Home > Root > Log book > Meet the main CPU

Meet the main CPU

Saturday 4 February 2023, by Mathieu Brèthes

All the versions of this article: [Deutsch] [English] [français]

The Neo Geo Pocket uses a Toshiba processor, the TLCS900H, as main processor. For the sound, it uses a Z80 (the same processor as the Game Boy), but that’s not the question of this article.

So I decided to make a program in assembler for this console, in order to familiarize myself with the processor architecture, with the ultimate goal to port a C compiler to this architecture. To do this, I have to think of my assembler program as if it were a C program. It would be easy to tinker, but if I define now with rigor how, for example, the functions call each other, I will then be able to see more easily if my methodology works for when I want to implement it as a compiler.

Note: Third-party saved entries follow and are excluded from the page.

/-- The failed check of a spill access that a place denies, or that meets a poisoned unit (R211). -/
def State.spillDenied (s : State) (ctx va reason acc cause : Nat) : XFault :=
  let (pte, level) := s.leafAt ctx va
  ⟨ctx, BitVec.ofNat 64 va, pte, reason, acc, 0, level, cause, false⟩

/-- Where the spill bytes of a slot go: its pages, each with the answer of its translation (R56). -/
def State.spillDests (s : State) (slot home n : Nat) : List ((Nat × Nat) × XRes) :=
  (pagePieces home n).map fun pc => (pc, s.translateRaw ⟨slot, (s.slot slot).ctx, 0⟩ .store .plain (BitVec.ofNat 64 pc.1) pc.2)

/-- The spill of a slot that is to give up its task waits: a page of its home for the host link, or for the unlock of a sector (R139, R223). home is that of the task's record, where 0 nothing is written (R56). -/
def State.spillWaits (s : State) (slot home : Nat) : Bool :=
  match s.spillDepth slot with
  | none => false
  | some n => home != 0 && (s.spillDests slot home n).any fun q => match q.2 with
    | .ok p _ => s.mustWait p q.1.2
    | .fail _ | .deny _ => false
    | .wait => true

/-- The spill bytes of a slot go home before its record, page by page, and behind the slot's own earlier stores there (R56, R130): how many have been written, whether the slot is reserved for its task, and the first failed check. It is asked once no page of it waits (State.spillWaits). Where home is 0 the slot is reserved and the bytes stay in the spill block; where a page fails a check they stay there in the same way, and the check stops the slot (R211; DESIGN CHOICE, log 62). -/
def State.spillOut (s0 : State) (slot : Nat) (home : Nat) : State × Nat × Bool × Option XFault :=
  match s0.spillDepth slot with
  | none => (s0, 0, false, none)
  | some n =>
    if home = 0 then (s0, 0, true, none)
    else
      let ctx := (s0.slot slot).ctx
      let s := s0.walkTouch ctx ((pagePieces home n).map (·.1))
      let bs := s.tcmRead (coreOf slot) ((s.core (coreOf slot)).spillOff (slotNo slot)) n
      let dests := s.spillDests slot home n
      let bad := dests.findSome? fun q => match q.2 with
        | .ok _ _ => none
        | .fail f => some f
        | .deny cause => some (s.spillDenied ctx q.1.1 2 1 cause)
        | .wait => some (s.spillDenied ctx q.1.1 2 1 Cause.permission)
      match bad with
      | some f => (s, 0, true, some f)
      | none =>
        (dests.foldl (fun st q => match q.2 with
          | .ok p inter => (sectorPieces p ((bs.drop (q.1.1 - home)).take q.1.2)).foldl (fun st2 w => st2.perform slot w.1 inter w.2 false 0)
              (st.drainSecs slot (sectorsOf p q.1.2))
          | .fail _ | .deny _ | .wait => st) s, n, false, none)

/-- Where the spill bytes are to be read back. -/
def State.spillPlaces (s : State) (slot ctx home n : Nat) : List ((Nat × Nat) × XRes) :=
  (pagePieces home n).map fun pc => (pc, s.translateRaw ⟨slot, ctx, 0⟩ .load .plain (BitVec.ofNat 64 pc.1) pc.2)

/-- The spill bytes can be read back: no page of theirs waits for the host link, and no commit holds a sector of them (R139, R223). -/
def State.spillReady (s : State) (slot ctx home n : Nat) : Bool :=
  (s.spillPlaces slot ctx home n).all fun q => match q.2 with
    | .ok p _ => !s.mustWait p q.1.2
    | .fail _ | .deny _ => true
    | .wait => false

/-- The first failed check of reading them back (R211). A place that denies the access is recorded as reason 2. -/
def State.spillFault (s : State) (slot ctx home n : Nat) : Option XFault :=
  (s.spillPlaces slot ctx home n).findSome? fun q => match q.2 with
    | .fail f => some f
    | .deny cause => some (s.spillDenied ctx q.1.1 2 0 cause)
    | .ok p _ => if s.poisoned p q.1.2 then some (s.spillDenied ctx q.1.1 4 0 Cause.poison) else none
    | .wait => none

/-- Read the spill bytes back at the next dispatch (R56), update-only copies of their sectors recalled (R142). -/
def State.spillIn (s0 : State) (slot ctx home n : Nat) : State :=
  if n = 0 then s0
  else
    let s := s0.walkTouch ctx ((pagePieces home n).map (·.1))
    let (s1, bs) := (s.spillPlaces slot ctx home n).foldl (fun (acc : State × List Byte) q => match q.2 with
      | .ok p _ =>
        let st := acc.1.recallRange p q.1.2
        (st, acc.2 ++ st.devRead p q.1.2)
      | .fail _ | .deny _ | .wait => (acc.1, acc.2 ++ zeros q.1.2)) (s, [])
    s1.tcmWrite (coreOf slot) ((s1.core (coreOf slot)).spillOff (slotNo slot)) bs

/-- The pin field of bytes 8 to 15 (R81). -/
def State.pinBits (s : State) (slot : Nat) : Nat :=
  let g := match s.logical (groveOf slot) with
    | some (gx, gy) => gy * 32 + gx
    | none => 0
  at_ g 54 + at_ (coreOf slot % 8) 51 + at_ (slotNo slot) 49

/-- Write the record of a slot's task back (R88): to the first half for class D, to the extension for classes C and T. The fields of the spawner stand as they are (R81): a0 and a1 as the task was last dispatched with them, but for a suspension that keeps the record alone, which leaves x4 and x5 there (R333). Reserved bits are zeros (R5). -/
def State.writeBack (s : State) (slot key : Nat) (pc : Nat) (aff tframe : Bool) : State :=
  match s.tasks.find key with
  | some t =>
    let sl := s.slot slot
    let first := s.devRead t.pa 64
    let w0 := field first 0 8
    let w1 := field first 8 8
    let v0 := at_ (bits w0 63 62) 62 + at_ (flag aff) 61 + at_ (flag tframe) 60 + at_ (bits w0 59 57) 57 + pc % 2 ^ 48
    let v1 := (if aff then s.pinBits slot else 0) + w1 % 2 ^ 48
    let args := if tframe then ((s.devRead t.half 64).drop 40).take 16 else bytesOf 8 (sl.x[4]).toNat ++ bytesOf 8 (sl.x[5]).toNat
    let bs := bytesOf 8 v0 ++ bytesOf 8 v1 ++ (first.drop 16).take 24 ++ args ++ bytesOf 2 (field first 56 2 % 64) ++ first.drop 58
    let ct := t.cls == 1 || t.cls == 2
    let s1 := s.recWrite (if ct then t.pa + 64 else t.pa) 0 bs
    s1.setTask key { t with ext := t.ext || ct, pin := if aff then some slot else none }
  | none => s

/-! ### Fault records (R72, R211, R212) -/

/-- A record's place in its queue, or the sector of fqhead, is poisoned. -/
def State.recordBad (s : State) (r : FaultRec) : Bool :=
  let d := s.ctxDesc r.ctx
  let head := s.recField d 24 4 % 4096
  s.poisoned (d + 24) 8 || s.poisoned ((s.ctxOf r.ctx).fqbase + head * 64) 64

/-- Write a record into a context's queue, if there is room (R72): the record, then fqhead with the signal (R211); the second component says that it has been written. A context whose descriptor was never read has no queue, and its record waits (log 48). Where the queue's place or the sector of fqhead is poisoned, the context faults (R76), and the record waits at its source, since none is lost. -/
def State.recordPut (s0 : State) (r : FaultRec) : State × Bool :=
  let d := s0.ctxDesc r.ctx
  let s := s0.recallRange (d + 24) 8
  let c := s.ctxOf r.ctx
  let head := s.recField d 24 4 % 4096
  let tail := s.recField d 28 4 % 4096
  if (c.fqbase = 0 && c.ptroot = 0) || (head + 1) % 4096 = tail then (s, false)
  else if s.recordBad r then (if c.st == .faulted || c.stopping != .none then s else s.ctxRaise r.ctx, false)
  else
    let s1 := s.recWrite (c.fqbase + head * 64) 0 r.bytes
    let s2 := s1.recWrite d 24 (bytesOf 4 ((head + 1) % 4096))
    (s2.notify (sectorOf (d + 24)), true)

/-! ### Trap notices (R238) -/

/-- The 32 bytes of a notice (R238). -/
def noticeBytes (addr pc cause flags rec ctx src tick : Nat) : List Byte :=
  bytesOf 8 addr ++ bytesOf 6 pc ++ bytesOf 1 cause ++ bytesOf 1 flags ++ bytesOf 8 rec ++ bytesOf 2 ctx ++ bytesOf 2 src ++ bytesOf 4 tick

/-- Write a notice into the trap ring, if it has a base and room (R238). -/
def State.noticePut (s : State) (bs : List Byte) : Option State :=
  if s.trRing = 0 || s.trHead + 1 = s.trTail then none
  else
    let s1 := s.recWrite (s.trRing.toNat * 32768 + s.trHead.toNat * 32) 0 bs
    some { s1 with trHead := s1.trHead + 1 }

/-- The slot that a notice names as its source. -/
def noticeSrc (bs : List Byte) : Nat := field bs 26 2

/-- The fault source of a path of a slot: the slot itself, or its grove's rule engine (R211). -/
def State.pathSrc (s : State) (slot path : Nat) : FaultSrc :=
  if path = 4 then (s.grove (groveOf slot)).fsrcRule else (s.slot slot).fsrc

/-- Write that source. -/
def State.setPathSrc (s : State) (slot path : Nat) (f : FaultSrc) : State :=
  if path = 4 then s.modGrove (groveOf slot) fun g => { g with fsrcRule := f }
  else s.modSlot slot fun q => { q with fsrc := f }

/-- A record of a slot enters its queue unless its source still awaits the replay of an earlier one (R72, R211). -/
def State.slotRecordPut (s : State) (slot : Nat) (r : FaultRec) : State × Bool :=
  let path := field r.bytes 18 1
  let src := s.pathSrc slot path
  if src.awaiting.isSome && src.awaiting != some r.seq then (s, false)
  else match s.recordPut r with
    | (s1, true) => (s1.setPathSrc slot path { s1.pathSrc slot path with awaiting := some r.seq }, true)
    | q => q

/-- A slot whose reports have left it: a user slot is idle, a firmware slot stays stopped. -/
def Slot.reported (q : Slot) : Slot :=
  if q.record.isSome || q.notice.isSome then q
  else { q with st := if q.task.isSome then .idle else q.st, task := none, ctx := 0, cls := 0, grp := 0 }

/-- A slot's report leaves it once its task's save is complete and its earlier global accesses have performed (R237, R239): a fault record first, then a notice, behind the notices of the slot that wait at the device. -/
def State.report (s : State) (slot : Nat) : State :=
  if (s.slot slot).saving then s
  else match s.drainAll slot with
  | none => s
  | some s1 =>
    let s2 := match (s1.slot slot).record with
      | some r => match s1.slotRecordPut slot r with
        | (t, true) => t.modSlot slot fun q => { q with record := none }
        | (t, false) => t
      | none => s1
    let sl := s2.slot slot
    if sl.record.isSome then s2
    else match sl.notice with
      | some bs =>
        if s2.notices.any fun o => noticeSrc o == noticeSrc bs then s2
        else match s2.noticePut bs with
          | some s3 => s3.modSlot slot fun q => { q with notice := none }.reported
          | none => s2
      | none => if (s1.slot slot).record.isSome then s2.modSlot slot Slot.reported else s2

end Sys2Proof.Machine
end

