/-! ### Giving up a slot's task (R88, R89, R237, R241) -/

/-- The frame pointer of a task's record, the home of R55. -/
def State.homePtr (s : State) (key : Nat) : Nat :=
  match s.tasks.find key with
  | some t => s.recField t.half 8 8 % 2 ^ 48
  | none => 0

/-- A slot whose task's own state has left it: hampers, handles, packet and wait. -/
def Slot.bare (sl : Slot) : Slot :=
  { sl with hampers := [], stack := [], taskH := none, qhandles := [], packet := none, wait := none, sig := 0 }

/-- The record address of a task. -/
def State.keyVa (s : State) (key : Nat) : Nat :=
  match s.tasks.find key with
  | some t => t.va
  | none => 0

/-- The spill of a slot that is to give up a task waits (R56, R139, R223). -/
def State.saveWaits (s : State) (slot key : Nat) : Bool := s.spillWaits slot (s.homePtr key)

/-- Save a task's frame and its record with aff and tframe set (R89): n bytes of its spill stand at its home, pinned says that the slot is reserved for it. -/
def State.saveRest (s : State) (slot key n : Nat) (pinned : Bool) : State :=
  let (s1, blk) := s.saveFrame slot
  let s2 := s1.writeBack slot key (s.slot slot).pc.toNat true true
  let s3 := s2.modTask key fun t => { t with frame := some blk, spilled := n, sig := blk.sig }
  s3.modSlot slot fun q => { q.bare with reserved := if pinned then some key else q.reserved }

/-- Save a task in full: the spill bytes, the frame, and the record with aff and tframe set (R56, R89); with it the failed check of a spill write. -/
def State.saveTask (s : State) (slot key : Nat) : State × Option XFault :=
  let (s1, n, pinned, f) := s.spillOut slot (s.homePtr key)
  (s1.saveRest slot key n pinned, f)

/-- The slot has no task and is idle. -/
def State.freeSlot (s : State) (slot : Nat) : State :=
  s.modSlot slot fun q => { q.bare with st := .idle, task := none, ctx := 0, cls := 0, grp := 0, stop := none, held := false, stall := [], saving := false }

/-! ### Taking a trap (R234 to R239): the one entry that every trap uses -/

/-- The save of a trapped slot's task, and FAULTED, with the failed check of its spill (R56, R237). -/
def State.trapSave (s : State) (slot key : Nat) : State × Option XFault :=
  let (s1, f) := s.saveTask slot key
  ((s1.taskState key .faulted).modSlot slot fun q => { q with st := .stopped, saving := false }, f)

/-- What a trap does at its slot: the fault registers, an open packet dropped, and for a task the full save and FAULTED, with the failed check of its spill (R56). While a page of the spill waits, so does the save, and the slot stops with its task until it is complete (R139, R223, R237). A slot that runs no task stops where it is (log 12). The watchdog's stop leaves an open wait in the frame, as every stop does (R243). -/
def State.trapEntry (s : State) (slot cause : Nat) (addr : Word) (path : Nat) : State × Option XFault :=
  let s1 := s.modSlot slot fun q => { q with
    faultCause := BitVec.ofNat 64 (cause + at_ path 12), faultAddr := addr, faultPc := q.pc
    packet := none, wait := if q.task.isSome && cause == Cause.watchdog then q.wait else none
    held := false, stall := [], xfer := false, stop := none }
  match (s.slot slot).task with
  | some key =>
    if s1.saveWaits slot key then (s1.modSlot slot fun q => { q with st := .stopped, saving := true }, none) else s1.trapSave slot key
  | none => (s1.modSlot slot fun q => { q with st := .stopped }, none)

In assembler, we work with what the processor architecture provides. In our case, the TLCS900H is quite original in that it has "windows" of registers, i.e. it has 4 windows of 4 32-bit registers, plus 4 permanently accessible registers (one of which is used specifically for the stack pointer). In Toshiba’s documentation they call them banks, but I’ll stick to the way GCC calls this type of architecture (for the future!). Assembler instructions can only run on one window at a time (not totally true, but I’m simplifying), plus on the 4 permanent registers. And the Neo Geo Pocket documentation indicates that window number 3 (they are numbered from 0 to 3...) is reserved for system functions.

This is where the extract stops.